• _Supplied entries_:
-- ==== Sys2Proof/Certificates/Slice0/Obligations.lean ====
section
/-! DEFINITION. The statements for the provers. Each docstring names the rule of spec/ it formalises. Parameter values are never
assumed: `s.cfg` is any instance, so a byte of a frame is stated as the parameter it is. -/

open Sys2Proof Sys2Proof.Machine

/-! ## Encoding -/

/-- 95_test_vectors.md, command words written out there: each decodes to the command its row names. -/
def Obligations.SpecWordsDecode : Prop :=
  decode 0x00800D97010 = .ok (.enc 14250000 8) ∧
  decode 0x0030000007B = .ok (.enc 123 3) ∧
  decode 0x01414250000 = .ok (.dec 0x14250000 4) ∧
  decode 0x02000000000 = .ok .pwrOn ∧
  decode 0x05000000000 = .ok .lockOff ∧
  decode 0x060029E9FB0 = .ok (.setFreq 43950000) ∧
  decode 0x08000000100 = .ok (.setMode 256) ∧
  decode 0x0CFFFFFFFFF = .ok .pttOn ∧
  decode 0x0E0FFF6D840 = .ok (.rptDir (-600000)) ∧
  decode 0x0F080000000 = .ok (.rptOffset (-2147483648)) ∧
  decode 0x12000003039 = .ok (.setCtcssFreq 12345) ∧
  decode 0x17012345678 = .ok (.readEeprom 0x5678) ∧
  decode 0x1F123456789 = .error (.reservedSelector 0x1F)

/-- R60: `CW = (sel << 36) | (aux << 32) | arg` as one number, and each field read back. -/
def Obligations.CommandWordFieldsReadBack : Prop :=
  ∀ (sel : BitVec 5) (aux : BitVec 4) (arg : Word),
    (packWord sel aux arg).toNat = sel.toNat * 2 ^ 36 + aux.toNat * 2 ^ 32 + arg.toNat ∧
    selOf (packWord sel aux arg) = sel ∧ auxOf (packWord sel aux arg) = aux ∧ argOf (packWord sel aux arg) = arg

/-- R60, R61, R63, R64, R78: no bit of an operand is dropped between the assembler's word and the decoder's command. -/
def Obligations.DecodeOfEncodeIsIdentity : Prop :=
  ∀ i : Instr, i.WellFormed → decode (encode i) = .ok i

/-- R60, R63, R64, R78: every command the decoder reads has operands that fit their fields. -/
def Obligations.DecodedCommandsAreWellFormed : Prop :=
  ∀ (cw : CmdWord) (i : Instr), decode cw = .ok i → i.WellFormed

/-- R63, R64 (decision D24): bits a command does not use have no effect. They do not change what the word decodes to; DEC keeps
the whole of `arg` in its operand, so of DEC the claim is about the run: of a legal count k only `arg[31:32-8k]` decides (its
hypothesis covers `sel` and `aux` too), and of a count over 4 nothing of `arg`. -/
def Obligations.UnusedBitsDoNotMatter : Prop :=
  ∀ cw cw' : CmdWord, cw.toNat / 2 ^ 36 = cw'.toNat / 2 ^ 36 →
    (2 ≤ cw.toNat / 2 ^ 36 → argOf cw = argOf cw' → decode cw = decode cw') ∧
    (cw.toNat / 2 ^ 36 = 0x17 → cw.toNat % 2 ^ 16 = cw'.toNat % 2 ^ 16 → decode cw = decode cw') ∧
    (cw.toNat / 2 ^ 36 ∈
        [0x02, 0x03, 0x04, 0x05, 0x07, 0x09, 0x0A, 0x0B, 0x0C, 0x0D, 0x10, 0x11, 0x13, 0x14, 0x15, 0x16] →
      decode cw = decode cw') ∧
    (∀ k, cw.toNat / 2 ^ 36 = 0x01 → k ≤ 4 → cw.toNat / 2 ^ 32 % 16 = k →
      cw.toNat / 2 ^ (32 - 8 * k) = cw'.toNat / 2 ^ (32 - 8 * k) → ∀ s, runWord cw s = runWord cw' s) ∧
    (cw.toNat / 2 ^ 36 = 0x01 → 4 < cw.toNat / 2 ^ 32 % 16 → cw.toNat / 2 ^ 32 = cw'.toNat / 2 ^ 32 →
      ∀ s, runWord cw s = runWord cw' s)

/-- R79 and the expansions of its table: BCD_CLEAR, and what it writes; SET_RPT_SHIFT. -/
def Obligations.PseudoInstructionsExpand : Prop :=
  buildCommands "BCD_CLEAR" [] = .ok [.enc 0 8] ∧
  (∀ s : State, ∃ t, exec (.enc 0 8) s = .next t ∧ t.bcd = ⟨0x00, 0x00, 0x00, 0x00⟩) ∧
  ∀ off : Int, buildCommands "SET_RPT_SHIFT" [.number off] = .ok [.rptDir off, .rptOffset off]

/-- R78: the assembler never lets through an operand that does not fit its field. -/
def Obligations.AssembledCommandsAreWellFormed : Prop :=
  ∀ (line : List Char) (is : List Instr), assembleLine line = .ok is → ∀ i ∈ is, i.WellFormed

/-! ## The codec -/

/-- R92: selector 0x00 is ENC of `uint32(arg)` and `aux`, and ENC of every digit count. Over 8 it is ignored. Up to 8 it
completes with OK and `bcd_out`, writes the pairs of the low n digits most significant first, puts an odd count's lowest digit
in the low nibble of byte (n-1)/2 with the high nibble kept or zeroed by policy, and leaves every other byte and every other
field as it was. -/
def Obligations.EncPacksLowDigits : Prop :=
  (∀ cw : CmdWord, cw.toNat / 2 ^ 36 = 0x00 → decode cw = .ok (.enc (cw.toNat % 2 ^ 32) (cw.toNat / 2 ^ 32 % 16))) ∧
  ∀ (v n : Nat) (s : State),
    (8 < n → exec (.enc v n) s = .next { s with outs := ⟨2, 0, 0⟩, done := true }) ∧
    (n ≤ 8 → ∃ r : BcdReg,
      exec (.enc v n) s = .next { s with bcd := r, outs := ⟨0, bcdOut r, 0⟩, done := true } ∧
      ∀ i, i < 4 → readBcd r i =
        if 2 * i + 2 ≤ n then decimalByte v (n - 2 - 2 * i)
        else if n = 2 * i + 1 then
          match s.cfg.oddNibblePolicy with
          | .literal => BitVec.ofNat 8 (16 * ((readBcd s.bcd i).toNat / 16) + v % 10)
          | .prezero => BitVec.ofNat 8 (v % 10)
        else readBcd s.bcd i)

/-- R94: "it encodes `v mod 10^n` and drops the higher digits without any indication. No status other than `OK` is
reported." -/
def Obligations.EncDropsHigherDigits : Prop :=
  ∀ (v n : Nat) (s : State), exec (.enc v n) s = exec (.enc (v % 10 ^ n) n) s ∧
    (n ≤ 8 → ∃ t, exec (.enc v n) s = .next t ∧ t.outs.status = 0)

/-- R93, R47: the same ENC again writes the same register, whatever the policy. -/
def Obligations.EncRepeatedWritesTheSame : Prop :=
  ∀ (v n : Nat) (s t : State), exec (.enc v n) s = .next t → exec (.enc v n) t = .next t

/-- R95, R96: selector 0x01 is DEC of `arg` and `aux`, and DEC of every byte count and every byte, legal BCD or not; the result
fits 32 bits. -/
def Obligations.DecFoldsLeadingBytes : Prop :=
  (∀ cw : CmdWord, cw.toNat / 2 ^ 36 = 0x01 →
    decode cw = .ok (.dec (BitVec.ofNat 32 cw.toNat) (cw.toNat / 2 ^ 32 % 16))) ∧
  ∀ (w : Word) (k : Nat) (s : State),
    (4 < k → exec (.dec w k) s = .next { s with outs := ⟨3, 0, 0⟩, done := true }) ∧
    (k ≤ 4 → ∃ r : Nat,
      r = (List.range k).foldl
        (fun r i => r * 100 + w.toNat / 2 ^ (24 - 8 * i) % 256 / 16 * 10 + w.toNat / 2 ^ (24 - 8 * i) % 16) 0 ∧
      r ≤ 166666665 ∧
      exec (.dec w k) s = .next { s with outs := ⟨0, BitVec.ofNat 32 r, 0⟩, done := true })

/-- R97: the round trip, at the two commands and at BCD_BYTES, for every even digit count. -/
def Obligations.BcdRoundTrip : Prop :=
  (∀ (v : Nat) (s : State), v ≤ 99999999 →
    ∃ t u, exec (.enc v 8) s = .next t ∧ exec (.dec t.outs.result 4) t = .next u ∧ u.outs.result.toNat = v) ∧
  (∀ (v n : Nat) (s : State), n ≤ 8 → n % 2 = 0 →
    ∃ t u, exec (.enc v n) s = .next t ∧ exec (.dec t.outs.result (n / 2)) t = .next u ∧
      u.outs.result.toNat = v % 10 ^ n) ∧
  (∀ v n : Nat, n ≤ 8 → n % 2 = 0 → decodeBytes (bcdBytes v n) = v % 10 ^ n)

/-- R98: what decoding gives back after an odd digit count. -/
def Obligations.OddDigitCountDecodes : Prop :=
  ∀ (v n : Nat) (s : State), n ≤ 8 → n % 2 = 1 →
    ∃ t u, exec (.enc v n) s = .next t ∧ exec (.dec t.outs.result ((n + 1) / 2)) t = .next u ∧
      u.outs.result.toNat =
        v / 10 % 10 ^ (n - 1) * 100 +
          (match s.cfg.oddNibblePolicy with
           | .literal => (readBcd s.bcd ((n - 1) / 2)).toNat / 16
           | .prezero => 0) * 10 + v % 10

/-! ## Framed commands: the selector and operand of each, and that it completes, with its whole next state -/

/-- R140, R141. -/
def Obligations.PowerCommandsEmit : Prop :=
  ∀ (cw : CmdWord) (s : State),
    (cw.toNat / 2 ^ 36 = 0x02 → decode cw = .ok .pwrOn) ∧
    exec .pwrOn s = .next { s with
      wire := s.wire ++ (List.replicate s.cfg.pwrOnWakeBytes 0x00 ++ [0x00, 0x00, 0x00, 0x00, s.cfg.opcPwrOn])
      outs := ⟨0, 0, 0⟩, done := true } ∧
    (cw.toNat / 2 ^ 36 = 0x03 → decode cw = .ok .pwrOff) ∧
    exec .pwrOff s = .next { s with
      wire := s.wire ++ [0x00, 0x00, 0x00, 0x00, s.cfg.opcPwrOff], outs := ⟨0, 0, 0⟩, done := true }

• _Required work_: Above are the records; from them, give again exactly the lines from the one containing "if 2 * i + 2" through the one containing "BitVec.ofNat 8 (v % 10)", both included.

• _Solution_:
        if 2 * i + 2 ≤ n then decimalByte v (n - 2 - 2 * i)
        else if n = 2 * i + 1 then
          match s.cfg.oddNibblePolicy with
          | .literal => BitVec.ofNat 8 (16 * ((readBcd s.bcd i).toNat / 16) + v % 10)
          | .prezero => BitVec.ofNat 8 (v % 10)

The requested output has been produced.